May 23, 2018 / 10:02 AM / a month ago

U.S. Congress panel to grill Olympic officials on preventing sex abuse

WASHINGTON, May 23 (Reuters) - A congressional panel on Wednesday will grill top executives from the U.S. Olympic Committee and the governing bodies of four sports on whether they have done enough to protect athletes from sexual abuse.

The hearing before the House of Representatives’ Energy and Commerce subcommittee follows allegations that officials ignored widespread sexual abuse of athletes by coaches and trainers.

In the case with the highest profile, Michigan State University last week agreed to pay $500 million to 332 women who were sexually abused by disgraced trainer Larry Nassar, who had also been a doctor for USA Gymnastics.

Susanne Lyons, the acting chief executive of the U.S. Olympic Committee, said in prepared testimony that reforms have included rebuilding USA Gymnastics, where the board and chief executive resigned, and doubling spending on the independent Center for SafeSport, which opened last year to prevent abuse.

“I know that we can do better. We will do better,” said Lyons, who took the post in February when her predecessor stepped down amid the sex abuse scandal, citing health problems.

Executives from SafeSport and the national governing bodies for swimming, gymnastics, taekwondo and volleyball will join Lyons at the oversight subcommittee hearing.

A background document posted on the subcommittee’s website said that SafeSport had received almost 500 complaints or reports of sexual abuse from its launch to mid-April, and resolved 156 cases.

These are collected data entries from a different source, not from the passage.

-- ==== Sys2Proof/WellFormed.lean ====
section
/-! DEFINITION. Which terms of `Instr` are commands: the operand byte strings have the lengths of 30_encoding.md R110. -/

namespace Sys2Proof

/-- The number of operand bytes of R110 for the commands whose operand is a byte string. No operand VALUE is illegal
(R114), so the lengths are the only checks. -/
def Instr.wellFormed : Instr → Bool
  | .nop => true
  | .reset => true
  | .config _ _ _ _ => true
  | .status => true
  | .txsyncPoll => true
  | .bit0 => true
  | .bit1 => true
  | .bptcDecode operand => operand.length == 25
  | .rsCheck codeword => codeword.length == 12
  | .lcDecodeVh burst => burst.length == 33
  | .lcDecodeTlc burst => burst.length == 33

end Sys2Proof
end

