/-- The slot indicator (R250–R253). The Hamming(7,4) decoder of the TACT word leaves a codeword and corrects every single
flip of one; so, where the seven TACT bits of the CACH at `q` are a codeword with at most one bit wrong (bit `wrong`, none
for 7 and above), `TACTSLOT` is the codeword's TC bit: 0 names slot 0, 1 names slot 1.
Default parameters (R8; log entry 4). -/
def Obligations.TactSlotSurvivesOneWrongBit : Prop :=
  ∀ t : BitVec 7,
    (t.getLsbD 4 = (t.getLsbD 0 ^^ t.getLsbD 1 ^^ t.getLsbD 2)) → (t.getLsbD 5 = (t.getLsbD 1 ^^ t.getLsbD 2 ^^ t.getLsbD 3)) →
    (t.getLsbD 6 = (t.getLsbD 0 ^^ t.getLsbD 1 ^^ t.getLsbD 3)) →
    (tactCorrect t = t ∧ ∀ j < 7, tactCorrect (flipBit t j) = t) ∧
    (∀ (buf : Buf) (q wrong : Nat),
      (∀ j < 7, buf.getLsbD ((q + [0, 4, 8, 12, 13, 17, 21].getD j 0) % 576) = (t.getLsbD j ^^ decide (j = wrong))) →
      tactSlot params buf q = if t.getLsbD 1 then .one else .zero)

/-! ### BIT: burst completion -/

/-- R211, R227, R230, in both modes: an accepted BIT that finds no sync is step 1, then the completion of slot 0 if this bit
is its period end, then that of slot 1 if this bit is its period end, then step 4 (`FLYWHEEL`, which acts on a locked
single-radio receiver only), then the advance of the cursor and the response `ACTIVE`.
Default parameters (R8; log entry 4). -/
def Obligations.BitWithoutSyncCompletesDueSlots : Prop :=
  ∀ (s : State) (b : Bool), s.delayCnt = 0 → syncFound params (storeBit b s) = none →
    let s0 := if s.slot0.endPos = some s.ptr then complete params .zero (storeBit b s) else storeBit b s
    let s1 := if s.slot1.endPos = some s.ptr then complete params .one s0 else s0
    ∃ t, exec (bitCommand b) s = .next t ∧
      t = { flywheel params s1 with
            ptr := BitVec.ofNat 10 ((s.ptr.toNat + 1) % 576)
            responses := s.responses ++
              [okResponse [if t.slot0.st ≠ .idle ∨ t.slot1.st ≠ .idle then 0x01 else 0x00]] }

/-- R231: bit `i` of the assembled burst is the bit received `263 - i` bits before the one at `p`, complemented when the
burst was framed by an inverted template; byte `i div 8` of the payload holds it at bit `7 - (i mod 8)`. -/
def Obligations.BurstIsTheLast264Bits : Prop :=
  ∀ (buf : Buf) (p : BitVec 10) (inv : Bool) (i : Nat), i < 264 →
    (assemble buf p inv).getLsbD i = (buf.getLsbD ((p.toNat + 576 - 263 + i) % 576) ^^ inv) ∧
      stringBit (payloadOf (assemble buf p inv)) i = (assemble buf p inv).getLsbD i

Of those, 120 people have been permanently barred from taking part in U.S. Olympic Committee sports.

An outside 2017 audit contracted by the U.S. Olympic Committee found that 43 of the 48 national governing bodies for sports had deficiencies in reporting abuses, such as inconsistent enforcement of criminal background checks, the document said.

The hearing comes two days after former Olympic swimmer Ariana Kukors Smith sued USA Swimming in California. She alleged that officials governing the sport knew her coach, Sean Hutchison, was sexually abusing her and failed to investigate or stop him.

USA Swimming said in a statement, “We have been in regular contact with her legal team over the last several months and will continue to work with them and Ariana through this process.”

The office of Hutchison’s Seattle attorney, Brad Meryhew, said he had no comment.